-- ==== Sys2Proof/Machine/Fwt.lean ====
section
/-! DEFINITION. Forwarding tables: lookups, learning, moves, notices, aging, flow contexts, LPM and the table commands (spec/05). -/

namespace Sys2Proof.Machine

/-- A 128-bit word with bits [hi:lo] replaced. -/
def setM (w : BitVec 128) (hi lo v : Nat) : BitVec 128 := BitVec.ofNat 128 (setBitsOf w.toNat hi lo v)

/-- An L2 entry's word with only its key and PORT, DATA and flags STATIC, NOTICE, PENDING as given; VALID = 1 unless pending (R137). -/
def l2Make (dom mac port data : Nat) (isStatic act notice pend : Bool) : BitVec 128 :=
  BitVec.ofNat 128 (b2n (!pend) * 2 ^ 127 + b2n isStatic * 2 ^ 126 + b2n act * 2 ^ 124 + b2n notice * 2 ^ 123 + b2n pend * 2 ^ 122
    + port % 32 * 2 ^ 117 + dom % 4096 * 2 ^ 96 + mac % 2 ^ 48 * 2 ^ 48 + data % 2 ^ 24 * 2 ^ 24)

/-- VALID of an L2 entry. -/
def L2Ent.valid (e : L2Ent) : Bool := e.word.getLsbD 127
/-- STATIC. -/
def L2Ent.isStatic (e : L2Ent) : Bool := e.word.getLsbD 126
/-- PINNED. -/
def L2Ent.pinned (e : L2Ent) : Bool := e.word.getLsbD 125
/-- ACT. -/
def L2Ent.act (e : L2Ent) : Bool := e.word.getLsbD 124
/-- NOTICE. -/
def L2Ent.notice (e : L2Ent) : Bool := e.word.getLsbD 123
/-- PENDING. -/
def L2Ent.pend (e : L2Ent) : Bool := e.word.getLsbD 122
/-- PORT. -/
def L2Ent.port (e : L2Ent) : Nat := mfld e.word 121 117
/-- MOVES. -/
def L2Ent.moves (e : L2Ent) : Nat := mfld e.word 116 112
/-- DATA. -/
def L2Ent.data (e : L2Ent) : Nat := mfld e.word 47 24
/-- The entry holds this key. -/
def L2Ent.keyIs (e : L2Ent) (dom mac : Nat) : Bool := decide (mfld e.word 107 96 = dom) && decide (mfld e.word 95 48 = mac)

/-- Key of an L2 slot of a die. -/
def l2Key (d slot : Nat) : Nat := d * 32768 + slot
/-- Key of a flow-key slot of a die. -/
def flowKey (d slot : Nat) : Nat := d * 229376 + slot
/-- Key of an LPM entry of a die. -/
def lpmKey (d i : Nat) : Nat := d * 65536 + i
/-- Key of a flow context of a die. -/
def ctxKey (d c : Nat) : Nat := d * 65536 + c

/-- The L2 entry of a slot. -/
def State.l2At (s : State) (d slot : Nat) : Option L2Ent := mfind s.fwt.l2 (l2Key d slot)
/-- An L2 entry written. -/
def State.setL2 (s : State) (d slot : Nat) (e : L2Ent) : State := { s with fwt := { s.fwt with l2 := minsert (l2Key d slot) e s.fwt.l2 } }
/-- An L2 entry removed; an error in it goes with it. -/
def State.dropL2 (s : State) (d slot : Nat) : State :=
  { s with fwt := { s.fwt with l2 := mremove (l2Key d slot) s.fwt.l2 }, icu := { s.icu with staticBad := lrem (d, slot) s.icu.staticBad } }
/-- The flow-key entry of a slot. -/
def State.flowAt (s : State) (d slot : Nat) : Option FlowEnt := mfind s.fwt.flow (flowKey d slot)
/-- A flow-key entry written. -/
def State.setFlow (s : State) (d slot : Nat) (e : FlowEnt) : State := { s with fwt := { s.fwt with flow := minsert (flowKey d slot) e s.fwt.flow } }
/-- A flow context. -/
def State.ctx (s : State) (d c : Nat) : FCtx := mget {} s.fwt.ctx (ctxKey d c)
/-- A flow context changed. -/
def State.modCtx (s : State) (d c : Nat) (f : FCtx → FCtx) : State := { s with fwt := { s.fwt with ctx := mmod {} s.fwt.ctx (ctxKey d c) f } }
/-- FWT_STATE.GEN increments (R165). -/
def bumpFwt (s : State) (d : Nat) : State := s.bumpGen .FWT_STATE d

=-=-=

Task prompt
For this exercise, return the material above in full and exactly.

Result
-- ==== Sys2Proof/Machine/Fwt.lean ====
section
/-! DEFINITION. Forwarding tables: lookups, learning, moves, notices, aging, flow contexts, LPM and the table commands (spec/05). -/

namespace Sys2Proof.Machine

/-- A 128-bit word with bits [hi:lo] replaced. -/
def setM (w : BitVec 128) (hi lo v : Nat) : BitVec 128 := BitVec.ofNat 128 (setBitsOf w.toNat hi lo v)

/-- An L2 entry's word with only its key and PORT, DATA and flags STATIC, NOTICE, PENDING as given; VALID = 1 unless pending (R137). -/
def l2Make (dom mac port data : Nat) (isStatic act notice pend : Bool) : BitVec 128 :=
  BitVec.ofNat 128 (b2n (!pend) * 2 ^ 127 + b2n isStatic * 2 ^ 126 + b2n act * 2 ^ 124 + b2n notice * 2 ^ 123 + b2n pend * 2 ^ 122
    + port % 32 * 2 ^ 117 + dom % 4096 * 2 ^ 96 + mac % 2 ^ 48 * 2 ^ 48 + data % 2 ^ 24 * 2 ^ 24)

/-- VALID of an L2 entry. -/
def L2Ent.valid (e : L2Ent) : Bool := e.word.getLsbD 127
/-- STATIC. -/
def L2Ent.isStatic (e : L2Ent) : Bool := e.word.getLsbD 126
/-- PINNED. -/
def L2Ent.pinned (e : L2Ent) : Bool := e.word.getLsbD 125
/-- ACT. -/
def L2Ent.act (e : L2Ent) : Bool := e.word.getLsbD 124
/-- NOTICE. -/
def L2Ent.notice (e : L2Ent) : Bool := e.word.getLsbD 123
/-- PENDING. -/
def L2Ent.pend (e : L2Ent) : Bool := e.word.getLsbD 122
/-- PORT. -/
def L2Ent.port (e : L2Ent) : Nat := mfld e.word 121 117
/-- MOVES. -/
def L2Ent.moves (e : L2Ent) : Nat := mfld e.word 116 112
/-- DATA. -/
def L2Ent.data (e : L2Ent) : Nat := mfld e.word 47 24
/-- The entry holds this key. -/
def L2Ent.keyIs (e : L2Ent) (dom mac : Nat) : Bool := decide (mfld e.word 107 96 = dom) && decide (mfld e.word 95 48 = mac)

/-- Key of an L2 slot of a die. -/
def l2Key (d slot : Nat) : Nat := d * 32768 + slot
/-- Key of a flow-key slot of a die. -/
def flowKey (d slot : Nat) : Nat := d * 229376 + slot
/-- Key of an LPM entry of a die. -/
def lpmKey (d i : Nat) : Nat := d * 65536 + i
/-- Key of a flow context of a die. -/
def ctxKey (d c : Nat) : Nat := d * 65536 + c

/-- The L2 entry of a slot. -/
def State.l2At (s : State) (d slot : Nat) : Option L2Ent := mfind s.fwt.l2 (l2Key d slot)
/-- An L2 entry written. -/
def State.setL2 (s : State) (d slot : Nat) (e : L2Ent) : State := { s with fwt := { s.fwt with l2 := minsert (l2Key d slot) e s.fwt.l2 } }
/-- An L2 entry removed; an error in it goes with it. -/
def State.dropL2 (s : State) (d slot : Nat) : State :=
  { s with fwt := { s.fwt with l2 := mremove (l2Key d slot) s.fwt.l2 }, icu := { s.icu with staticBad := lrem (d, slot) s.icu.staticBad } }
/-- The flow-key entry of a slot. -/
def State.flowAt (s : State) (d slot : Nat) : Option FlowEnt := mfind s.fwt.flow (flowKey d slot)
/-- A flow-key entry written. -/
def State.setFlow (s : State) (d slot : Nat) (e : FlowEnt) : State := { s with fwt := { s.fwt with flow := minsert (flowKey d slot) e s.fwt.flow } }
/-- A flow context. -/
def State.ctx (s : State) (d c : Nat) : FCtx := mget {} s.fwt.ctx (ctxKey d c)
/-- A flow context changed. -/
def State.modCtx (s : State) (d c : Nat) (f : FCtx → FCtx) : State := { s with fwt := { s.fwt with ctx := mmod {} s.fwt.ctx (ctxKey d c) f } }
/-- FWT_STATE.GEN increments (R165). -/
def bumpFwt (s : State) (d : Nat) : State := s.bumpGen .FWT_STATE d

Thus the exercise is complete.